Cartoon by Terry Wise

The single most disturbing thing about the Republican debate in Iowa last week was the near-obsession among the candidates for a war with Iran. Only two, Ron Paul and Jon Huntsman, appear to be immune to what the remaining candidates believe to be a litmus test for their qualifications to be commander-in-chief, and each tried to outdo the others explaining how many cans of whup-ass they were willing to open up on Iran. In primaries past, candidates had to show their pro-life credentials to be a contender, now its the willingness to commit the country to another bloody, pointless war.
What’s gotten all of the candidates but Paul and Huntsman into fits is the threat that Iran is within weeks, days or minutes, apparently, of developing a nuclear bomb and wiping Israel and the United States off the map. You can forgive knuckleheads like Ricks Perry and Santorum and Michele Bachman for their breathless mania, but Newt Gingrich and Mitt Romney are old enough and smart enough to know better.
Ever since the Iranian Revolution booted US-backed dictator Shah Mohammad Reza Pahlavi out of power in 1979, politicians, journalists and scientists have repeatedly warned that the end of the world was nigh with consistent enthusiasm and earnestness.

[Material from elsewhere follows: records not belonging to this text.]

-- ==== Sys2Proof/Certificates/Slice0/Obligations.lean ====
section
/-! DEFINITION. Certificates/Slice0/Obligations.lean: what the model is claimed to do. Conclusions read: in a device that runs,
`exec c s` is the outcome whose effect on the core is the one given (`State.does`, `State.doesReg`, `State.leaves` of Safety.lean). -/

open Sys2Proof Sys2Proof.Machine

/-- A step takes the command at the front of the queue and runs it with the queue's rest. -/
def Obligations.StepRunsFront : Prop :=
  ∀ (c : Instr) (rest : List Instr) (s : State), s.pending = c :: rest → step s = exec c { s with pending := rest }

/-- R315 and R319: on an empty queue a step is 1 ns without a command: TC counts while the timing domain is on and no freeze
holds, and LTB's MCLK count advances while the Drone domain is supplied. The model's choice: notes/assumptions/2.md -/
def Obligations.IdleStepIsATick : Prop :=
  ∀ s : State, s.pending = [] →
    step s = .next { s with core := { s.core with time := { s.core.time with
      tc := if s.core.domOn 35 = true ∧ s.core.dbg.frozen = false then s.core.time.tc + 65536 else s.core.time.tc,
      ltbSub := if s.core.droneOn = true then s.core.time.ltbSub + 1 else s.core.time.ltbSub } } }

/-- R278, R426, Tables 12.1 and 17.6: at reset the device is SHELVED with only the Drone domain up, PERST_N asserted, no image
LOADED, the fault collector clear, and no command waiting. Registers right after reset, at the values their tables give:
LANE_CFG and LANE_SCAN_CFG of every lane (Tables 2.7 and 2.11), INGEST_CFG.AUTOMARGIN, SLIP_GUARD and TTS_WARN (Table 3.6),
FST CAL_CFG (Table 4.7), the ceilings and rates of the Breath governor (Table 12.11), THERM_CFG's addresses (Table 12.14),
REF_CFG (Table 13.12), MAX_RD (Table 15.16), LOCK_CFG and the crossbar levels (Tables 16.3 and 16.5), and PAGE_CTL of every
page kind but the doorbells (Table 16.7). -/
def Obligations.ResetState : Prop :=
  (
    let s := State.reset
    s.pending = [] ∧ s.core.power.mode = .shelved ∧ s.core.power.phase = .steady ∧ s.core.power.on = 0 ∧
      s.core.power.ready = 0 ∧ s.core.droneOn = true ∧ s.core.perst = true ∧ s.core.imgSt = 0 ∧ s.core.img = none ∧
      s.core.host.linkUp = false ∧ s.core.posted = [] ∧ s.core.pend = [] ∧ s.col.latch = false ∧ s.col.hist = [] ∧
      s.col.seq = 0 ∧ s.core.dbg.frozen = false ∧ s.core.memWf = true) ∧
  (
    let c := State.reset.core
    (∀ l : Lane, c.rd (.lane l) 0x040 = 0xC0104 ∧ c.rd (.lane l) 0x050 = 0x06002061 ∧ c.rd (.lane l) 0x008 = 1) ∧
      c.rd .ingest 0x050 = 500 ∧ c.rd .ingest 0x068 = 600 ∧ c.rd (.fst 0) 0x05C = 4096 ∧ c.rd .pwr 0x044 = 500 ∧
      c.rd .pwr 0x050 = 1900 ∧ c.rd .pwr 0x054 = 6200 ∧ c.rd .therm 0x050 = 0x4B4A4948 ∧ c.rd (.time 1) 0x048 = 0x0A0A0064 ∧
      c.rd .dmag 0x040 = 48 ∧ c.rd .cxb 0x07C = 0xA40 ∧ c.rd .mode 0x008 = 1 ∧ c.rd .flt 0x048 = 1)

/-- The collector's bounds hold at reset. -/
def Obligations.CollectorBoundsAtReset : Prop :=
State.reset.col.ok = true

/-- Every command of the table, in every state, answers a next state, and leaves the queue to `step`. R414 to R416 and R437:
only these commands touch the collector's flags and records: acceptance of a message, THERMTRIP, the commands of page FLT by
the host, by a posted write served late or by the debug port, UNIT_RESET, and a power cycle. -/
def Obligations.EveryCommandAnswersInFrame : Prop :=
  (
    ∀ (i : Instr) (s : State), ∃ t, exec i s = .next t ∧ t.pending = s.pending) ∧
  (
    ∀ (i : Instr) (s t : State), exec i s = .next t → t.col ≠ s.col →
      (∃ p, i = .faultAccept p) ∨ (∃ n r, i = .thermtrip n r) ∨ (∃ v, i = .fltAck v) ∨ i = .clrFirst ∨ i = .clrHist ∨
        (∃ v, i = .histSel v) ∨ (∃ p, i = .unitReset p) ∨ (∃ x, i = .postedWriteApply x) ∨ i = .dbgAccessDone ∨ i = .powerCycle)

/-- R416 and R420: the history never holds more than 32 records, and a Fatal record stands only under the Fatal latch; every
step keeps both. -/
def Obligations.CollectorBoundsKept : Prop :=
  ∀ s t : State, s.col.ok = true → step s = .next t → t.col.ok = true

/-- R420: once the Fatal latch is set, no step clears it but a power cycle, which removes VDD_DRONE. -/
def Obligations.FatalLatchHolds : Prop :=
  ∀ s t : State, s.col.latch = true → step s = .next t → s.pending.head? ≠ some .powerCycle → t.col.latch = true

/-- R430: in a freeze all state holds: every command but those of the Drone domain, the TAP, PERST_N and the supplies leaves
the device as it is. -/
def Obligations.FreezeHoldsAllState : Prop :=
  ∀ (i : Instr) (s : State), s.core.dbg.frozen = true → runsInFreeze i = false → exec i s = .next s

/-- R264: a host access to a page whose die has no class [32] window open, while earlier accesses to that die wait, while PCIe
flow control holds an earlier one, while another master's lock covers the page (R393), or while the debug port goes before it
(R392), goes to the end of the posted queue and changes nothing else; with 256 writes waiting for the die, or an access held
already, flow control holds it; in SHELVED (Table 12.1) and D3hot (R427) it has no effect. Said of a register write, a
register read, an 8 B access, a lane command and a mode request; POSTED_WRITE_APPLY serves the oldest waiting access of the
die, and moves up what flow control holds. -/
def Obligations.HostWritesWaitTheirTurn : Prop :=
  (∀ (s : State) (page off : Fin 4096) (v : Word) (k : PageKind), s.runs → pageAt s.core.part page.val = some k →
    s.core.power.mode ≠ .shelved → s.core.host.d3 = none →
    (s.core.winOpen k.chip 32 = false ∨ s.core.posted.any (fun p => p.1.val == k.chip) = true ∨ s.core.lockedOut k 0 = true ∨
      s.core.host.heldQ.isEmpty = false ∨ s.core.debugFirst k = true) →
    exec (.registerWrite .pcie page off v) s = s.does (fun c => c.post k.chip (.registerWrite .pcie page off v)) ∧
    (off.val % 4 = 0 → exec (.snapshotRead .pcie page off) s =
      s.does (fun c => c.post k.chip (.snapshotRead .pcie page off))) ∧
    ∀ (write : Bool) (d : DWord), off.val % 8 = 0 → off.val ∈ k.loOffs →
      exec (.accessSize page off 8 ⟨write, d⟩) s = s.does (fun c => c.post k.chip (.accessSize page off 8 ⟨write, d⟩))) ∧
  (∀ (c : Core) (x : Nat) (i : Instr),
    (c.host.heldQ = [] → c.postedN x < 256 → c.post x i = { c with posted := c.posted ++ [(Fin.ofNat 5 x, i)] }) ∧
    (c.host.heldQ ≠ [] ∨ 256 ≤ c.postedN x →
      c.post x i = { c with host := { c.host with heldQ := c.host.heldQ ++ [(Fin.ofNat 5 x, i)] } })) ∧
  (∀ (s : State) (l : Lane), s.runs → s.core.power.mode ≠ .shelved → s.core.host.d3 = none → s.core.winOpen 4 32 = false →
    exec (.recal l) s = s.does (fun c => c.post 4 (.recal l))) ∧
  (∀ s : State, s.runs → s.core.power.mode ≠ .shelved → s.core.host.d3 = none → s.core.winOpen 4 32 = false →
    exec .reqStop s = s.does (fun c => c.post 4 .reqStop)) ∧
  (∀ (s : State) (l : Lane), s.runs → (s.core.power.mode = .shelved ∨ s.core.host.d3 ≠ none) →
    exec (.recal l) s = s.does (fun c => c)) ∧
  (∀ (s : State) (x : Chip) (l : Lane) (rest : List (Chip × Instr)), s.runs → s.core.posted = (x, .recal l) :: rest →
    s.core.winOpen x.val 32 = true → s.core.host.d3 = none → s.core.lockedOut (.lane l) 0 = false →
    s.core.debugFirst (.lane l) = false → s.core.acts (.lane l) = true →
    exec (.postedWriteApply x) s = s.does (fun c =>
      (doRecal l (({ c with posted := rest }.cxbServed (PageKind.lane l).group 0).lockAccess (.lane l) 0)).heldMove))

Conveniently left out of the dialogue is the fact that both the US and France were providing nuclear technology to the Shah and that the CIA had  developed intelligence that he had diverted some of it into a covert weapons program before his fall.
That Iran develops a nuke is probably inevitable but war with Iran isn’t. Currently, there are nine countries with nuclear weapons; other than the US, no one has ever used them. During the Iowa debate, Michele Bachman turned up the mau-mauing, saying that an Iranian nuke guaranteed mutual assured destruction, but it is just that concept that guarantees that nukes won’t be used against similarly armed rivals. Even nuclear-neighbors Pakistan and India, which loath each other and have warred before, never allowed their conflicts to escalate to the exchange of nukes. If ideological enemies like Hindu India and Muslim Pakistan can refrain from incinerating each other’s cities, realpolitik dictates that Israel and Iran can as well. Unless, of course, either is backed into a corner, which is exactly Ron Paul’s point, and it was evident that he grew impatient, or rather flabbergasted, during the debate by the chickenhawks’ lust for Persian blood.
If you insist on voting for a Republican other than Ron Paul or Jon Huntsman, at least make the effort to ask your candidate how he or she intends to pay for their war with Iran and who they expect to fight it.
The economy is still in the dumpster, we have record high deficits and debt and military manpower and weapons procurement are already being cut to try to stem the flow of red ink. The only sane way to fight this highly-sought after war with Iran is with a draft and a war tax.
Before you pull the trigger on one of the chickenhawk Republican candidates ask yourself if you are ready to see your taxes go up and your spouses, children or grandchildren forced into fighting a futile war that will surely bankrupt the Republic.